-- ==== Sys2Proof/Laws/Exec.lean ====
section
/-! SUPPORT. The meaning of each instruction, by definition of exec. -/

namespace Sys2Proof.Machine
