@[simp] theorem withOldText_cs (s : State) (l : List OldText) : (withOldText s l).cs = s.cs := rfl
@[simp] theorem withOldText_en (s : State) (l : List OldText) : (withOldText s l).en = s.en := rfl
@[simp] theorem withOldText_fb (s : State) (l : List OldText) : (withOldText s l).fb = s.fb := rfl
@[simp] theorem withOldText_qs (s : State) (l : List OldText) : (withOldText s l).qs = s.qs := rfl
@[simp] theorem withOldText_mg (s : State) (l : List OldText) : (withOldText s l).mg = s.mg := rfl
@[simp] theorem withOldText_iss (s : State) (l : List OldText) : (withOldText s l).iss = s.iss := rfl
@[simp] theorem withOldText_agenda (s : State) (l : List OldText) : (withOldText s l).agenda = s.agenda := rfl
@[simp] theorem withOldText_tick (s : State) (l : List OldText) : (withOldText s l).tick = s.tick := rfl
@[simp] theorem withOldText_turn (s : State) (l : List OldText) : (withOldText s l).turn = s.turn := rfl
@[simp] theorem withOldText_ms_mem (s : State) (l : List OldText) : (withOldText s l).ms.mem = s.ms.mem := rfl
@[simp] theorem withOldText_ms_hostMem (s : State) (l : List OldText) : (withOldText s l).ms.hostMem = s.ms.hostMem := rfl
@[simp] theorem withOldText_ms_race (s : State) (l : List OldText) : (withOldText s l).ms.race = s.ms.race := rfl
@[simp] theorem withOldText_ms_rel (s : State) (l : List OldText) : (withOldText s l).ms.rel = s.ms.rel := rfl
@[simp] theorem withOldText_ms_highWater (s : State) (l : List OldText) : (withOldText s l).ms.highWater = s.ms.highWater := rfl
@[simp] theorem withOldText_ms_l1 (s : State) (l : List OldText) : (withOldText s l).ms.l1 = s.ms.l1 := rfl
@[simp] theorem withOldText_ms_unpub (s : State) (l : List OldText) : (withOldText s l).ms.unpub = s.ms.unpub := rfl
@[simp] theorem withOldText_ms_posted (s : State) (l : List OldText) : (withOldText s l).ms.posted = s.ms.posted := rfl
@[simp] theorem withOldText_ms_tlb (s : State) (l : List OldText) : (withOldText s l).ms.tlb = s.ms.tlb := rfl
@[simp] theorem withOldText_ms_moved (s : State) (l : List OldText) : (withOldText s l).ms.moved = s.ms.moved := rfl
@[simp] theorem withOldText_ms_keys (s : State) (l : List OldText) : (withOldText s l).ms.keys = s.ms.keys := rfl
@[simp] theorem withOldText_ms_poison (s : State) (l : List OldText) : (withOldText s l).ms.poison = s.ms.poison := rfl
@[simp] theorem withOldText_ms_poisonUnit (s : State) (l : List OldText) : (withOldText s l).ms.poisonUnit = s.ms.poisonUnit := rfl
@[simp] theorem withOldText_ms_marks (s : State) (l : List OldText) : (withOldText s l).ms.marks = s.ms.marks := rfl
@[simp] theorem withOldText_ms_fused (s : State) (l : List OldText) : (withOldText s l).ms.fused = s.ms.fused := rfl
@[simp] theorem withOldText_ms_oldText (s : State) (l : List OldText) : (withOldText s l).ms.oldText = l := rfl

@[simp] theorem withRace_cs (s : State) (l : Sparse (BitVec 128)) : (withRace s l).cs = s.cs := rfl
@[simp] theorem withRace_en (s : State) (l : Sparse (BitVec 128)) : (withRace s l).en = s.en := rfl
@[simp] theorem withRace_fb (s : State) (l : Sparse (BitVec 128)) : (withRace s l).fb = s.fb := rfl
@[simp] theorem withRace_qs (s : State) (l : Sparse (BitVec 128)) : (withRace s l).qs = s.qs := rfl
@[simp] theorem withRace_mg (s : State) (l : Sparse (BitVec 128)) : (withRace s l).mg = s.mg := rfl
@[simp] theorem withRace_iss (s : State) (l : Sparse (BitVec 128)) : (withRace s l).iss = s.iss := rfl
@[simp] theorem withRace_agenda (s : State) (l : Sparse (BitVec 128)) : (withRace s l).agenda = s.agenda := rfl
@[simp] theorem withRace_tick (s : State) (l : Sparse (BitVec 128)) : (withRace s l).tick = s.tick := rfl
@[simp] theorem withRace_turn (s : State) (l : Sparse (BitVec 128)) : (withRace s l).turn = s.turn := rfl
@[simp] theorem withRace_ms_mem (s : State) (l : Sparse (BitVec 128)) : (withRace s l).ms.mem = s.ms.mem := rfl
@[simp] theorem withRace_ms_hostMem (s : State) (l : Sparse (BitVec 128)) : (withRace s l).ms.hostMem = s.ms.hostMem := rfl
@[simp] theorem withRace_ms_race (s : State) (l : Sparse (BitVec 128)) : (withRace s l).ms.race = l := rfl
@[simp] theorem withRace_ms_rel (s : State) (l : Sparse (BitVec 128)) : (withRace s l).ms.rel = s.ms.rel := rfl
@[simp] theorem withRace_ms_highWater (s : State) (l : Sparse (BitVec 128)) : (withRace s l).ms.highWater = s.ms.highWater := rfl
@[simp] theorem withRace_ms_l1 (s : State) (l : Sparse (BitVec 128)) : (withRace s l).ms.l1 = s.ms.l1 := rfl
@[simp] theorem withRace_ms_unpub (s : State) (l : Sparse (BitVec 128)) : (withRace s l).ms.unpub = s.ms.unpub := rfl
@[simp] theorem withRace_ms_posted (s : State) (l : Sparse (BitVec 128)) : (withRace s l).ms.posted = s.ms.posted := rfl
@[simp] theorem withRace_ms_tlb (s : State) (l : Sparse (BitVec 128)) : (withRace s l).ms.tlb = s.ms.tlb := rfl
@[simp] theorem withRace_ms_moved (s : State) (l : Sparse (BitVec 128)) : (withRace s l).ms.moved = s.ms.moved := rfl
@[simp] theorem withRace_ms_keys (s : State) (l : Sparse (BitVec 128)) : (withRace s l).ms.keys = s.ms.keys := rfl
@[simp] theorem withRace_ms_poison (s : State) (l : Sparse (BitVec 128)) : (withRace s l).ms.poison = s.ms.poison := rfl
@[simp] theorem withRace_ms_poisonUnit (s : State) (l : Sparse (BitVec 128)) : (withRace s l).ms.poisonUnit = s.ms.poisonUnit := rfl
@[simp] theorem withRace_ms_marks (s : State) (l : Sparse (BitVec 128)) : (withRace s l).ms.marks = s.ms.marks := rfl
@[simp] theorem withRace_ms_fused (s : State) (l : Sparse (BitVec 128)) : (withRace s l).ms.fused = s.ms.fused := rfl
@[simp] theorem withRace_ms_oldText (s : State) (l : Sparse (BitVec 128)) : (withRace s l).ms.oldText = s.ms.oldText := rfl

@[simp] theorem withMem_cs (s : State) (m : Mem) : (withMem s m).cs = s.cs := rfl
@[simp] theorem withMem_en (s : State) (m : Mem) : (withMem s m).en = s.en := rfl
@[simp] theorem withMem_fb (s : State) (m : Mem) : (withMem s m).fb = s.fb := rfl
@[simp] theorem withMem_qs (s : State) (m : Mem) : (withMem s m).qs = s.qs := rfl
@[simp] theorem withMem_mg (s : State) (m : Mem) : (withMem s m).mg = s.mg := rfl
@[simp] theorem withMem_iss (s : State) (m : Mem) : (withMem s m).iss = s.iss := rfl
@[simp] theorem withMem_agenda (s : State) (m : Mem) : (withMem s m).agenda = s.agenda := rfl
@[simp] theorem withMem_tick (s : State) (m : Mem) : (withMem s m).tick = s.tick := rfl
@[simp] theorem withMem_turn (s : State) (m : Mem) : (withMem s m).turn = s.turn := rfl
@[simp] theorem withMem_ms_mem (s : State) (m : Mem) : (withMem s m).ms.mem = m := rfl
@[simp] theorem withMem_ms_hostMem (s : State) (m : Mem) : (withMem s m).ms.hostMem = s.ms.hostMem := rfl
@[simp] theorem withMem_ms_race (s : State) (m : Mem) : (withMem s m).ms.race = s.ms.race := rfl
@[simp] theorem withMem_ms_rel (s : State) (m : Mem) : (withMem s m).ms.rel = s.ms.rel := rfl
@[simp] theorem withMem_ms_highWater (s : State) (m : Mem) : (withMem s m).ms.highWater = s.ms.highWater := rfl
@[simp] theorem withMem_ms_l1 (s : State) (m : Mem) : (withMem s m).ms.l1 = s.ms.l1 := rfl
@[simp] theorem withMem_ms_unpub (s : State) (m : Mem) : (withMem s m).ms.unpub = s.ms.unpub := rfl
@[simp] theorem withMem_ms_posted (s : State) (m : Mem) : (withMem s m).ms.posted = s.ms.posted := rfl
@[simp] theorem withMem_ms_tlb (s : State) (m : Mem) : (withMem s m).ms.tlb = s.ms.tlb := rfl
@[simp] theorem withMem_ms_moved (s : State) (m : Mem) : (withMem s m).ms.moved = s.ms.moved := rfl
@[simp] theorem withMem_ms_keys (s : State) (m : Mem) : (withMem s m).ms.keys = s.ms.keys := rfl
@[simp] theorem withMem_ms_poison (s : State) (m : Mem) : (withMem s m).ms.poison = s.ms.poison := rfl
@[simp] theorem withMem_ms_poisonUnit (s : State) (m : Mem) : (withMem s m).ms.poisonUnit = s.ms.poisonUnit := rfl
@[simp] theorem withMem_ms_marks (s : State) (m : Mem) : (withMem s m).ms.marks = s.ms.marks := rfl
@[simp] theorem withMem_ms_fused (s : State) (m : Mem) : (withMem s m).ms.fused = s.ms.fused := rfl
@[simp] theorem withMem_ms_oldText (s : State) (m : Mem) : (withMem s m).ms.oldText = s.ms.oldText := rfl

@[simp] theorem withHostMem_cs (s : State) (m : Mem) : (withHostMem s m).cs = s.cs := rfl
@[simp] theorem withHostMem_en (s : State) (m : Mem) : (withHostMem s m).en = s.en := rfl
@[simp] theorem withHostMem_fb (s : State) (m : Mem) : (withHostMem s m).fb = s.fb := rfl
@[simp] theorem withHostMem_qs (s : State) (m : Mem) : (withHostMem s m).qs = s.qs := rfl
@[simp] theorem withHostMem_mg (s : State) (m : Mem) : (withHostMem s m).mg = s.mg := rfl
@[simp] theorem withHostMem_iss (s : State) (m : Mem) : (withHostMem s m).iss = s.iss := rfl
@[simp] theorem withHostMem_agenda (s : State) (m : Mem) : (withHostMem s m).agenda = s.agenda := rfl
@[simp] theorem withHostMem_tick (s : State) (m : Mem) : (withHostMem s m).tick = s.tick := rfl
@[simp] theorem withHostMem_turn (s : State) (m : Mem) : (withHostMem s m).turn = s.turn := rfl
@[simp] theorem withHostMem_ms_mem (s : State) (m : Mem) : (withHostMem s m).ms.mem = s.ms.mem := rfl
@[simp] theorem withHostMem_ms_hostMem (s : State) (m : Mem) : (withHostMem s m).ms.hostMem = m := rfl
@[simp] theorem withHostMem_ms_race (s : State) (m : Mem) : (withHostMem s m).ms.race = s.ms.race := rfl
@[simp] theorem withHostMem_ms_rel (s : State) (m : Mem) : (withHostMem s m).ms.rel = s.ms.rel := rfl
@[simp] theorem withHostMem_ms_highWater (s : State) (m : Mem) : (withHostMem s m).ms.highWater = s.ms.highWater := rfl
@[simp] theorem withHostMem_ms_l1 (s : State) (m : Mem) : (withHostMem s m).ms.l1 = s.ms.l1 := rfl
@[simp] theorem withHostMem_ms_unpub (s : State) (m : Mem) : (withHostMem s m).ms.unpub = s.ms.unpub := rfl
@[simp] theorem withHostMem_ms_posted (s : State) (m : Mem) : (withHostMem s m).ms.posted = s.ms.posted := rfl
@[simp] theorem withHostMem_ms_tlb (s : State) (m : Mem) : (withHostMem s m).ms.tlb = s.ms.tlb := rfl
@[simp] theorem withHostMem_ms_moved (s : State) (m : Mem) : (withHostMem s m).ms.moved = s.ms.moved := rfl
@[simp] theorem withHostMem_ms_keys (s : State) (m : Mem) : (withHostMem s m).ms.keys = s.ms.keys := rfl
@[simp] theorem withHostMem_ms_poison (s : State) (m : Mem) : (withHostMem s m).ms.poison = s.ms.poison := rfl
@[simp] theorem withHostMem_ms_poisonUnit (s : State) (m : Mem) : (withHostMem s m).ms.poisonUnit = s.ms.poisonUnit := rfl
@[simp] theorem withHostMem_ms_marks (s : State) (m : Mem) : (withHostMem s m).ms.marks = s.ms.marks := rfl
@[simp] theorem withHostMem_ms_fused (s : State) (m : Mem) : (withHostMem s m).ms.fused = s.ms.fused := rfl
@[simp] theorem withHostMem_ms_oldText (s : State) (m : Mem) : (withHostMem s m).ms.oldText = s.ms.oldText := rfl

@[simp] theorem withPoison_cs (s : State) (l : Sparse (BitVec 128)) : (withPoison s l).cs = s.cs := rfl
@[simp] theorem withPoison_en (s : State) (l : Sparse (BitVec 128)) : (withPoison s l).en = s.en := rfl
@[simp] theorem withPoison_fb (s : State) (l : Sparse (BitVec 128)) : (withPoison s l).fb = s.fb := rfl
@[simp] theorem withPoison_qs (s : State) (l : Sparse (BitVec 128)) : (withPoison s l).qs = s.qs := rfl
@[simp] theorem withPoison_mg (s : State) (l : Sparse (BitVec 128)) : (withPoison s l).mg = s.mg := rfl
@[simp] theorem withPoison_iss (s : State) (l : Sparse (BitVec 128)) : (withPoison s l).iss = s.iss := rfl
@[simp] theorem withPoison_agenda (s : State) (l : Sparse (BitVec 128)) : (withPoison s l).agenda = s.agenda := rfl
@[simp] theorem withPoison_tick (s : State) (l : Sparse (BitVec 128)) : (withPoison s l).tick = s.tick := rfl
@[simp] theorem withPoison_turn (s : State) (l : Sparse (BitVec 128)) : (withPoison s l).turn = s.turn := rfl
@[simp] theorem withPoison_ms_mem (s : State) (l : Sparse (BitVec 128)) : (withPoison s l).ms.mem = s.ms.mem := rfl
@[simp] theorem withPoison_ms_hostMem (s : State) (l : Sparse (BitVec 128)) : (withPoison s l).ms.hostMem = s.ms.hostMem := rfl
@[simp] theorem withPoison_ms_race (s : State) (l : Sparse (BitVec 128)) : (withPoison s l).ms.race = s.ms.race := rfl
@[simp] theorem withPoison_ms_rel (s : State) (l : Sparse (BitVec 128)) : (withPoison s l).ms.rel = s.ms.rel := rfl
@[simp] theorem withPoison_ms_highWater (s : State) (l : Sparse (BitVec 128)) : (withPoison s l).ms.highWater = s.ms.highWater := rfl
@[simp] theorem withPoison_ms_l1 (s : State) (l : Sparse (BitVec 128)) : (withPoison s l).ms.l1 = s.ms.l1 := rfl
@[simp] theorem withPoison_ms_unpub (s : State) (l : Sparse (BitVec 128)) : (withPoison s l).ms.unpub = s.ms.unpub := rfl
@[simp] theorem withPoison_ms_posted (s : State) (l : Sparse (BitVec 128)) : (withPoison s l).ms.posted = s.ms.posted := rfl
@[simp] theorem withPoison_ms_tlb (s : State) (l : Sparse (BitVec 128)) : (withPoison s l).ms.tlb = s.ms.tlb := rfl
@[simp] theorem withPoison_ms_moved (s : State) (l : Sparse (BitVec 128)) : (withPoison s l).ms.moved = s.ms.moved := rfl
@[simp] theorem withPoison_ms_keys (s : State) (l : Sparse (BitVec 128)) : (withPoison s l).ms.keys = s.ms.keys := rfl
@[simp] theorem withPoison_ms_poison (s : State) (l : Sparse (BitVec 128)) : (withPoison s l).ms.poison = l := rfl
@[simp] theorem withPoison_ms_poisonUnit (s : State) (l : Sparse (BitVec 128)) : (withPoison s l).ms.poisonUnit = s.ms.poisonUnit := rfl
@[simp] theorem withPoison_ms_marks (s : State) (l : Sparse (BitVec 128)) : (withPoison s l).ms.marks = s.ms.marks := rfl
@[simp] theorem withPoison_ms_fused (s : State) (l : Sparse (BitVec 128)) : (withPoison s l).ms.fused = s.ms.fused := rfl
@[simp] theorem withPoison_ms_oldText (s : State) (l : Sparse (BitVec 128)) : (withPoison s l).ms.oldText = s.ms.oldText := rfl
======
**DESCRIPTION OF THE TASK**
Up to and including the line containing "(withOldText s l).ms.l1 = s.ms.l1 := rfl", please write out the listing exactly, starting from its first line.

**TASK SOLUTION**
-- ==== Sys2Proof/Laws/Exec.lean ====
section
/-! SUPPORT. The meaning of each instruction, by definition of exec. -/

namespace Sys2Proof.Machine
@[simp] theorem withOldText_cs (s : State) (l : List OldText) : (withOldText s l).cs = s.cs := rfl
@[simp] theorem withOldText_en (s : State) (l : List OldText) : (withOldText s l).en = s.en := rfl
@[simp] theorem withOldText_fb (s : State) (l : List OldText) : (withOldText s l).fb = s.fb := rfl
@[simp] theorem withOldText_qs (s : State) (l : List OldText) : (withOldText s l).qs = s.qs := rfl
@[simp] theorem withOldText_mg (s : State) (l : List OldText) : (withOldText s l).mg = s.mg := rfl
@[simp] theorem withOldText_iss (s : State) (l : List OldText) : (withOldText s l).iss = s.iss := rfl
@[simp] theorem withOldText_agenda (s : State) (l : List OldText) : (withOldText s l).agenda = s.agenda := rfl
@[simp] theorem withOldText_tick (s : State) (l : List OldText) : (withOldText s l).tick = s.tick := rfl
@[simp] theorem withOldText_turn (s : State) (l : List OldText) : (withOldText s l).turn = s.turn := rfl
@[simp] theorem withOldText_ms_mem (s : State) (l : List OldText) : (withOldText s l).ms.mem = s.ms.mem := rfl
@[simp] theorem withOldText_ms_hostMem (s : State) (l : List OldText) : (withOldText s l).ms.hostMem = s.ms.hostMem := rfl
@[simp] theorem withOldText_ms_race (s : State) (l : List OldText) : (withOldText s l).ms.race = s.ms.race := rfl
@[simp] theorem withOldText_ms_rel (s : State) (l : List OldText) : (withOldText s l).ms.rel = s.ms.rel := rfl
@[simp] theorem withOldText_ms_highWater (s : State) (l : List OldText) : (withOldText s l).ms.highWater = s.ms.highWater := rfl
@[simp] theorem withOldText_ms_l1 (s : State) (l : List OldText) : (withOldText s l).ms.l1 = s.ms.l1 := rfl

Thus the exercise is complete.